We then blended and averaged this data at the post code level (in order to proxy for attractors and detractors that could influence yield such as local infrastructure, proximity to amenities and transport links and detractors such as crime rates, noise pollution etc).

Next, we bucketed each of the properties into a sliding scale (0-10) for each strategy in terms of how fit for purpose the property was given the strategy criteria - based on data provided by the client - and back-tested the model against historical data from 2011-2021, with a predictive accuracy rate of 94.5%.

This accuracy rate was calculated that when a given set of investment input criteria were given, suggested properties achieved or would be on track to achieve the target investment yield in at least 94.5% of cases - excluding external out-of-range factors e.g. COVID-19 pandemic.

From machine model to human interface

Once the prototype model was delivered, building an interface to make the model human friendly - allowing for both simple and advanced usage depending on the accuracy and specificity of the investment criteria.

This was rapidly built, with the timeline from prototype model to a prototype human ready interface taking less than 4 weeks - and the client’s team were delighted by the simplicity and the cross-platform capabilities delivered.

Automating repeat outreach

To get the most out of this tool - the client wanted to be able to represent/match prospective buyers with sellers who hadn’t yet instructed them to place their property on the market.

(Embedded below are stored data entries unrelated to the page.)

/-- An active lane fails under causes 1 to 3 (R86, R87): Recovery to a narrower width, from its step 2 where the link is in
Recovery already; or the link goes down and trains with every lane. -/
def State.laneFail (s : State) (p : Port) (lane cause : Nat) : State :=
  let s1 := s.laneMark p lane cause
  if s1.newWidth p = none then (s1.portReset p 1).modPort p (fun q => { q with allLanes := true })
  else
    let s2 := s1.modPort p (fun q => { q with
      narrowing := true, narrowAt := s1.now, l0pPend := 0xFF, l0pOwn := false, ask := 0xFF, cachedAt := 0 })
    if s2.inRec p then (s2.setLtssm p 4).emit (.linkReq p 4 0) else s2.toRecovery p 4 0

/-- A lane in use: inside the active width, and not idled. -/
def State.laneActive (s : State) (p : Port) (lane : Nat) : Bool :=
  (lanesOf (s.actWidth p) (s.linkRev p)).contains lane && !bit (s.reg (K.laneFailed (pnum p))) lane && !bit (s.port p).idleLanes lane

/-- L0P_WAKE_FAIL (R84): the widening is abandoned and the lane marked; no Recovery is entered. -/
def execL0pWakeFail (p : Port) (lane : Fin 16) (s : State) : Host.Outcome State Fault Refusal :=
  .next (s.only (s.l0pOpen p && decide (s.actWidth p < (s.port p).l0pPend) && decide ((s.port p).l0pPend ≠ 0xFF) &&
      (s.wakingLanes p).contains lane.val && decide ((s.port p).l0pAt + us 10 ≤ s.now)) (fun s =>
    (s.modPort p (fun q => { q with l0pPend := 0xFF, l0pOwn := false })).laneMark p lane.val 4))

/-- A 1 ms window of corrected symbols ends (R85 cause 2). -/
def State.fecWindow (s : State) (p : Port) (counts : List Nat) : State :=
  let u := pnum p
  let s1 := forEach (List.range 16) s (fun s n => if counts.getD n 0 = 0 then s else s.bump (K.laneFecCount u n) (counts.getD n 0))
  forEach (List.range 16) s1 (fun s n =>
    if s.reg (K.laneErrLimit u) < counts.getD n 0 ∧ s.laneActive p n = true then s.laneFail p n 2 else s)

/-- LANE_FEC_WINDOW (R85): in Flit mode. -/
def execLaneFecWindow (p : Port) (counts : List Nat) (s : State) : Host.Outcome State Fault Refusal :=
  .next (s.only (s.l0pOpen p) (fun s => s.fecWindow p counts))

/-- Lanes that carry the link while no L0p width leaves them idle, and are not marked failed. -/
def State.linkLanes (s : State) (p : Port) : List Nat :=
  (lanesOf (s.actWidth p) (s.linkRev p)).filter (fun n => !bit (s.reg (K.laneFailed (pnum p))) n)

/-- A lane has not locked in Recovery: at a rate attempted the device tries it again, and gives it up at the second failure (R71);
else the lane is marked failed (R85 cause 3). -/
def State.lockLate (s : State) (p : Port) (lane : Nat) : State :=
  let q := s.port p
  if q.ask = 0xFF ∨ q.ask = s.linkRate p then s.laneFail p lane 3
  else if q.retried then s.rateFail p q.ask
  else s.rateRetry p q.ask

/-- RECOVERY_LOCK_TIMEOUT (R85 cause 3): 100 µs in Recovery, with the other active lanes locked. -/
def execRecoveryLockTimeout (p : Port) (lane : Fin 16) (s : State) : Host.Outcome State Fault Refusal :=
  .next (s.only (s.ltssm p == 4 && (s.linkLanes p).contains lane.val && decide ((s.port p).recAt + us 100 ≤ s.now) &&
      s.lanesReady p ((s.linkLanes p).filter (fun n => n != lane.val)))
    (fun s => s.lockLate p lane.val))

/-- LANE_RX_CLOCK_FAIL (R85 cause 1): a qualified domain, only while the lane is meant to carry a signal (R78). -/
def execLaneRxClockFail (p : Port) (lane : Fin 16) (s : State) : Host.Outcome State Fault Refusal :=
  .next (s.only ((s.ltssm p == 3 || s.inRec p) && s.laneActive p lane.val && s.qualified (laneDom p lane.val))
    (fun s => s.laneFail p lane.val 1))

/-- Table 4.4 completes (R86): the new width and order are in use at the present rate, and what the partner has not
acknowledged is replayed; the link then steps on toward the target rate (R70). -/
def State.narrowDone (s : State) (p : Port) : State :=
  match s.newWidth p with
  | none => s
  | some (w, rev) =>
    let st := s.reg (K.linkStatus (pnum p))
    let st1 := bitPut (bitPut (fldSet (fldSet (fldSet st 24 4 3) 20 4 w) 16 4 w) 11 rev) 8 true
    let s0 := if 2 ≤ s.linkRate p then s.eqReuse p (rateIdx (s.linkRate p)) else s
    let s1 := (((s0.setReg (K.linkStatus (pnum p)) st1).modPort p (fun q => { q with
      narrowing := false, idleLanes := 0, viaCfg := false, speedMax := s.reg (K.linkSpeedMax (pnum p)) })).emit
      (.linkReq p 11 0)).runPort p
    if s1.reg (K.autoSpeedUp (pnum p)) = 1 then s1.stepUp p else s1
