-- ==== Sys2Proof/Machine/Spdm.lean ====
section
/-! DEFINITION. The SPDM responder (R373, R374), whose message layouts, transcripts and key schedule are those of a published
standard (log entries 3, 8 and 96). A request is answered by a function from the state to the answer and the state after; `State.spdmDo`
takes a request's bytes, from a DOE object, an MCTP message, a chunked transfer or a session. -/

namespace Sys2Proof.Machine

/-- The responder is reached through a function's DOE or an MCTP binding (R373). -/
def State.spdmUp (s : State) : SpdmVia → Bool
  | .doe f => s.hasDoe f
  | .mctp b _ _ => s.mgmtUp && s.bindUp b

abbrev seInvalid : Nat := 0x01
abbrev seSession : Nat := 0x02
abbrev seBusy : Nat := 0x03
abbrev seUnexpected : Nat := 0x04
abbrev seDecrypt : Nat := 0x06
abbrev seUnsupported : Nat := 0x07
abbrev seSessionOnly : Nat := 0x0B
abbrev seLarge : Nat := 0x0F
abbrev seVersion : Nat := 0x41

/-- The version that an answer speaks: the one that GET_CAPABILITIES chose; before it the request's where it is one of the two. -/
def State.spdmVer (s : State) (m : SMsg) : Nat :=
  if s.sec.ver ≠ 0 then s.sec.ver else if m.ver = 0x13 then 0x13 else 0x12

/-- The bytes of a request. -/
def reqRaw (m : SMsg) (code : Nat) : List Byte := spdmBytes m.ver code m.p1 m.p2 m.body

/-- An answer to a request. -/
def State.ans (s : State) (m : SMsg) (code p1 p2 : Nat) (body : List Byte) : List Byte := spdmBytes (s.spdmVer m) code p1 p2 body

/-- ERROR with its code and data. -/
def State.ansErr (s : State) (m : SMsg) (e : Nat) : List Byte := s.ans m 0x7F e 0 []

/-- Change the security unit. -/
def State.modSec (s : State) (g : Sec → Sec) : State := { s with sec := g s.sec }

/-- GET_VERSION (R373): 1.2 and 1.3. The transcripts start again. -/
def State.getVersion (s : State) (m : SMsg) : List Byte × State :=
  let a := spdmBytes 0x10 0x04 0 0 [0x00, 0x02, 0x00, 0x12, 0x00, 0x13]
  (a, s.modSec (fun x => { x with ver := 0, vca := reqRaw m 0x84 ++ a, msgB := [], msgL := [], peerMax := 0 }))

/-- Capability flags of Table 18.5: CERT, CHAL, MEAS with signature, MEAS_FRESH, ENCRYPT, MAC, KEY_EX, HBEAT, KEY_UPD, CHUNK,
CSR. -/
def spdmFlags : Nat := 0x1262F6

/-- The largest SPDM message that one MCTP message of 4352 bytes holds behind its type (R359). -/
def spdmMax : Nat := 4351

/-- GET_CAPABILITIES (R373): its version, 1.2 or 1.3, is spoken from then on. The timing exponent is a free value (log entry 2). -/
def State.getCapabilities (s : State) (m : SMsg) : List Byte × State :=
  if m.ver ≠ 0x12 ∧ m.ver ≠ 0x13 then (s.ansErr m seVersion, s)
  else
    let (x, s1) := s.draw 8
    let a := spdmBytes m.ver 0x61 0 0
      ([0x00] ++ leBytes 1 x ++ [0x00, 0x00] ++ leBytes 4 spdmFlags ++ leBytes 4 spdmMax ++ leBytes 4 65536)
    (a, s1.modSec (fun y => { y with ver := m.ver, vca := y.vca ++ reqRaw m 0xE1 ++ a, peerMax := fieldAt m.body 8 4 }))

/-- ALGORITHMS (Table 18.5): the hybrid signature as an extended algorithm, SHA-384 for measurements and transcripts, secp384r1,
AES-256-GCM and the SPDM key schedule, in 56 bytes. -/
def algBody : List Byte :=
  leBytes 2 56 ++ [0x01, 0x02] ++ leBytes 4 4 ++ leBytes 4 0 ++ leBytes 4 2 ++ leBytes 12 0 ++ [0x01, 0x00, 0x00, 0x00] ++
  [0x03, 0x00] ++ leBytes 2 0x1C7E ++ leBytes 4 1 ++ [0x02, 0x20, 0x10, 0x00] ++ [0x03, 0x20, 0x02, 0x00] ++ [0x05, 0x20, 0x01, 0x00]

/-- NEGOTIATE_ALGORITHMS (R373). -/
def State.negotiate (s : State) (m : SMsg) : List Byte × State :=
  let a := s.ans m 0x63 3 0 algBody
  (a, s.modSec (fun x => { x with vca := x.vca ++ reqRaw m 0xE3 ++ a }))

/-- The valid slots (R368). -/
def State.slotOk (s : State) (n : Nat) : Bool := decide (n < 2) && bit (s.reg K.secSlotValid) n

/-- The chain of a slot, as read at step 5. -/
def State.chain (s : State) (slot : Nat) : List Byte := s.sec.chains.getD slot []

/-- GET_DIGESTS (R373): the digest of each valid slot's chain. -/
def State.getDigests (s : State) (m : SMsg) : List Byte × State :=
  let a := s.ans m 0x01 0 (s.reg K.secSlotValid % 4) (([0, 1].filter s.slotOk).flatMap (fun n => sha384 (s.chain n)))
  (a, s.modSec (fun x => { x with msgB := x.msgB ++ reqRaw m 0x81 ++ a }))

/-- GET_CERTIFICATE (R373): a portion of a slot's chain with its length and what remains. -/
def State.getCertificate (s : State) (m : SMsg) : List Byte × State :=
  let slot := m.p1 % 16
  let c := s.chain slot
  let off := fieldAt m.body 0 2
  if !s.slotOk slot || decide (c.length ≤ off) then (s.ansErr m seInvalid, s)
  else
    let part := (c.drop off).take (fieldAt m.body 2 2)
    let a := s.ans m 0x02 slot 0 (leBytes 2 part.length ++ leBytes 2 (c.length - off - part.length) ++ part)
    (a, s.modSec (fun x => { x with msgB := x.msgB ++ reqRaw m 0x82 ++ a }))

/-- The message that SPDM signs: a prefix that names the version and the context, then the transcript's hash. -/
def signedMsg (ver : Nat) (ctx : String) (transcript : List Byte) : List Byte :=
  let v := ascii (if ver = 0x13 then "dmtf-spdm-v1.3.*" else "dmtf-spdm-v1.2.*")
  v ++ v ++ v ++ v ++ List.replicate (36 - (ascii ctx).length) 0 ++ ascii ctx ++ sha384 transcript

/-- A signature of the device under a slot's leaf key (R373, R382). -/
def State.spdmSign (s : State) (m : SMsg) (slot : Nat) (ctx : String) (transcript : List Byte) : List Byte :=
  s.hybridSign slot (signedMsg (s.spdmVer m) ctx transcript)

/-- Keys of the st and im entries in ascending order (measurement 7). -/
def committedKeys : List Nat :=
  (List.range 65536).flatMap (fun idx =>
    (entsOf idx).flatMap (fun e =>
      if e.rBar = 0x10 ∨ e.rBar = 0x30 ∨ e.rBar = 0x40 then (List.range e.n).map (fun i => idx * 256 + e.sub + i) else []))

/-- What measurement 7 covers. -/
def State.committedBytes (s : State) : List Byte :=
  committedKeys.flatMap (fun k => leBytes (regSize k) (s.inForce k))

/-- The levels that a source's fuse nibble may hold (Table 3.2); 0 is Disabled, for debug alone. -/
def fuseOk (src v : Nat) : Bool :=
  if src ≤ 1 then v == 5 else if src = 2 then v == 3 || v == 4
  else if src = 5 then v == 0 || (decide (3 ≤ v) && decide (v ≤ 5)) else decide (3 ≤ v) && decide (v ≤ 5)

/-- FuseMap in force (R51): the OTP's, with the unfused default in place of a nibble outside its source's set; a blank part has
every default. -/
def State.fuses (s : State) : Nat :=
  let f := s.otpNum 200 4
  if f = 0 then 0x34454455
  else (List.range 8).foldl (fun v i =>
    v + 16 ^ i * (if fuseOk i (fld f (4 * i) 4) then fld f (4 * i) 4 else fld 0x34454455 (4 * i) 4)) 0

/-- Measurement 5's 16 bytes: the six values in the order of Table 18.6, zero-padded. -/
def State.secBytes (s : State) : List Byte :=
  leBytes 1 (s.reg K.secMode) ++ leBytes 1 (s.reg K.imageState) ++ leBytes 4 (s.reg K.secImageResult) ++
  leBytes 1 s.rollbackFloor ++ leBytes 1 (b2n s.enrolled) ++ leBytes 4 s.fuses ++ leBytes 4 0

/-- Measurement 6's 4 bytes. -/
def State.roleBytes (s : State) : List Byte :=
  leBytes 1 (s.reg K.roleFActive) ++ leBytes 1 (s.reg K.portUMode) ++ leBytes 1 (s.reg K.roleFStrap) ++
  leBytes 1 (b2n s.rst.cxlInForce)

Having a warm buyer lead up-front would make all the difference when approaching potential sellers.

For this, we built an automation capability combining together generative AI along with third party APIs which enable direct mail automation - in order to personalise outreach to existing homeowners at scale - taking a task that would typically take days down to just minutes, allowing agents to focus on high value tasks and human touch points.

Into production and beyond

We conducted a phase based roll out and testing strategy - using cloud-infrastructure located in the UK to meet data privacy regulations along with continuously working with the client to measure the impact.

As a result, within 6 months of launch - the client saw £150M+ of investment opportunities unlocked for leads, with a blended 3.4x win rate increase blended between target audience buyers and sellers and was able to expand to 5 new UK districts they previously didn’t cover.